We have taken a villa in Dobrota, with its elegant patrimony of 19th century baroque summer holiday homes built by wealthy Montenegrins. So all I have to do is pass through the garden with its shady palm trees, walk 10 metres, and splash in. In the peace of the early morning, before the sun has hit its blinding noonday height, I commit to memory the vista before me. The bay is lined with centuries-old Venetian houses constructed from honey-coloured limestone. My eye scans along to the old town of Kotor itself. I can glimpse its miraculously intact Baroque, Romanesque and Gothic buildings peeping out from the vertiginous city walls which bond it to the mountains, framing it in an upside down V shape.

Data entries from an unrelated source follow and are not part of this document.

-- ==== Sys2Proof/Machine/Idle.lean ====
section
/-! DEFINITION. One base-clock period without a command: clocks and what counts with them (01 R27, 17 R556), the span
ring (13 R441), the end of unit resets (15 R508), and what the management complex does on its own in a boot or a firmware update (15
R493, 16 R534). Readings: log 1, DESIGN CHOICE; log 16, DEDUCED. -/

namespace Sys2Proof.Machine

open Sys2Proof

/-- Tags of the MSGs that core u cannot send or take in this cclk (17 R556): at its injection port, or at its router with inbox and ring
full. -/
def stalledTags (s : State) (u : Nat) (send : Bool) : List Nat :=
  (s.flights.filter (fun f => f.net == .req && f.pkt.op == opMsg &&
    (if send then f.loc == .inject && f.pkt.src == u
     else f.loc == .arrived u && (acceptMsg (getCore s u) { tag := f.pkt.tag, src := f.pkt.src, words := f.pkt.payload }).isNone))).map (fun f => f.pkt.tag % 4096)

/-- The TAGC_STALL counters of core u advance (17 R556). -/
def tagStalled (s : State) (u : Nat) (c : Core) : Core :=
  if c.tagc.all (fun g => !g.getLsbD 12) then c
  else
    let up := stalledTags s u true
    let down := stalledTags s u false
    { c with tagStall := (List.range 16).map (fun i =>
        let g := (c.tagc.getD i 0).toNat
        let x := c.tagStall.getD i {}
        if bitsOf g 12 12 = 1 && (if bitsOf g 13 13 = 1 then up else down).contains (bitsOf g 11 0) then incCnt x else x) }

/-- What counts cclk in the cores of a field whose clock has had an edge. -/
def stallTick (old s : State) : State :=
  { s with cores := s.cores.map (fun e =>
      (e.1, if (getField s (fieldOf e.1)).cclk != (getField old (fieldOf e.1)).cclk then tagStalled s e.1 e.2 else e.2)) }

/-- A step on an empty queue. -/
def idleStep (s : State) : State := bootIdle (fwEnd (resetsEnd (ringPeriod (scrubWatch (stallTick s (idle s))))))

end Sys2Proof.Machine
end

The Hebridean Spirit, a small cruise boat registered in Glasgow, sits in the harbour. A gleaming wooden schooner under full sail glides slowly past on its way out to deeper waters. Between the harbour and the city walls, I can just make out the huddle of vans that congregate for the daily food market. I know, from my shopping trips, that there will be silvery whitebait and squid; smoked, dried Montenegrin ham sliced off the bone; handmade cheeses - perhaps preserved in oil or pressed with walnuts - and an explosion of fruit. In Montenegro, the sun-soaked apricots and peaches spurt juice down your chin and wrist, the watermelons split under the slightest pressure, the raspberries, brambles and multicoloured cherries explode with a flavour that sings out sun and growing methods that have barely changed over the centuries.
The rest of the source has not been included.